Your assignment>
In the listing below, the lines from the first through the one with "(32, 0x0152D694, .add" are to be copied word for word.

━━━━━━━━━━━━━━━━

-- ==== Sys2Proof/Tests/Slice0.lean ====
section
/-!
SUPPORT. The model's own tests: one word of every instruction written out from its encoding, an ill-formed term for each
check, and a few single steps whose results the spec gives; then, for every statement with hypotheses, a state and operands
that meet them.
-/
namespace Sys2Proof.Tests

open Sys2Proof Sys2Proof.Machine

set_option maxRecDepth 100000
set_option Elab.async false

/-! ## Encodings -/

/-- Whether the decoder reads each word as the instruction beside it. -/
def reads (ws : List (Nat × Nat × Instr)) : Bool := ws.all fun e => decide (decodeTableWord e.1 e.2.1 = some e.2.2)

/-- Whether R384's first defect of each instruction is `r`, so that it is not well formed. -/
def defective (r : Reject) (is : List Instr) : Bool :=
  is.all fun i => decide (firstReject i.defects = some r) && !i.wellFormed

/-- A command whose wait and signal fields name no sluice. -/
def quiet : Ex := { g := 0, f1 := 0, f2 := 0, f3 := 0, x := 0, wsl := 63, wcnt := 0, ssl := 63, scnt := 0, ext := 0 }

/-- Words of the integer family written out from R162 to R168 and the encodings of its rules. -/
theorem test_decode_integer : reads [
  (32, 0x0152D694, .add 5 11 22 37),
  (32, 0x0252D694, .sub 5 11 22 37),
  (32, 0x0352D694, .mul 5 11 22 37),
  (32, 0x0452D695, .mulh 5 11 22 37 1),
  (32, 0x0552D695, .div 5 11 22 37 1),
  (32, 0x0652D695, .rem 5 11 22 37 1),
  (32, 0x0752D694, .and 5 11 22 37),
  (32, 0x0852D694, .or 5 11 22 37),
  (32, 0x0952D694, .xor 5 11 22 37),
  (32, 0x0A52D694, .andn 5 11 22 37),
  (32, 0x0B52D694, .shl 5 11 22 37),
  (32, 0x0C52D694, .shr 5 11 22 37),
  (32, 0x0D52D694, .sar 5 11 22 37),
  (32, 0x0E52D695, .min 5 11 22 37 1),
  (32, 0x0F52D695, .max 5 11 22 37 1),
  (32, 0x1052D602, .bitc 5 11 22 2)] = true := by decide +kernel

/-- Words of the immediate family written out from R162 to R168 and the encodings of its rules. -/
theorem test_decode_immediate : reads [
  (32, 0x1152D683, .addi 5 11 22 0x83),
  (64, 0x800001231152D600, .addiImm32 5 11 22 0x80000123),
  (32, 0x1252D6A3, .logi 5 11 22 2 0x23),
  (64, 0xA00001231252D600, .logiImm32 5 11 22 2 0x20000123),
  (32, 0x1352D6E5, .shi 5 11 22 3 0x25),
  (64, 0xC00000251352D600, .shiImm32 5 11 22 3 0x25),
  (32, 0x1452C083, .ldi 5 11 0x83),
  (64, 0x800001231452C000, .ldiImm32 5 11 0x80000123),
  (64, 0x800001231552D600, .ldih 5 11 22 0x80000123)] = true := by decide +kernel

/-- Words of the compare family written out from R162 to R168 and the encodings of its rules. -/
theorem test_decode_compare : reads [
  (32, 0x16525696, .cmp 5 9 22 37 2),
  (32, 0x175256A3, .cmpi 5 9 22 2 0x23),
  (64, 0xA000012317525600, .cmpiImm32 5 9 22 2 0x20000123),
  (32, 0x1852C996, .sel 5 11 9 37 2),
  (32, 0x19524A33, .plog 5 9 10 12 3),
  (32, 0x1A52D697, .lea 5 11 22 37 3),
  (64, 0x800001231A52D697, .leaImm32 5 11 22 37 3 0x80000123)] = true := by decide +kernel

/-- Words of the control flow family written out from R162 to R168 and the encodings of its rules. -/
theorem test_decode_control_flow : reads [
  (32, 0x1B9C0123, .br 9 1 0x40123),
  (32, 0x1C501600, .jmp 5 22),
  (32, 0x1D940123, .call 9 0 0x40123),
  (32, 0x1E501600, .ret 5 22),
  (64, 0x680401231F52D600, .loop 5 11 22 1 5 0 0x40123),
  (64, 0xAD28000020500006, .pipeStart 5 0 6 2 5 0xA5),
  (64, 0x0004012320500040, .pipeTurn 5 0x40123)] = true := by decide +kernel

━━━━━━━━━━━━━━━━

Output of the task>
-- ==== Sys2Proof/Tests/Slice0.lean ====
section
/-!
SUPPORT. The model's own tests: one word of every instruction written out from its encoding, an ill-formed term for each
check, and a few single steps whose results the spec gives; then, for every statement with hypotheses, a state and operands
that meet them.
-/
namespace Sys2Proof.Tests

open Sys2Proof Sys2Proof.Machine

set_option maxRecDepth 100000
set_option Elab.async false

/-! ## Encodings -/

/-- Whether the decoder reads each word as the instruction beside it. -/
def reads (ws : List (Nat × Nat × Instr)) : Bool := ws.all fun e => decide (decodeTableWord e.1 e.2.1 = some e.2.2)

/-- Whether R384's first defect of each instruction is `r`, so that it is not well formed. -/
def defective (r : Reject) (is : List Instr) : Bool :=
  is.all fun i => decide (firstReject i.defects = some r) && !i.wellFormed

/-- A command whose wait and signal fields name no sluice. -/
def quiet : Ex := { g := 0, f1 := 0, f2 := 0, f3 := 0, x := 0, wsl := 63, wcnt := 0, ssl := 63, scnt := 0, ext := 0 }

/-- Words of the integer family written out from R162 to R168 and the encodings of its rules. -/
theorem test_decode_integer : reads [
  (32, 0x0152D694, .add 5 11 22 37),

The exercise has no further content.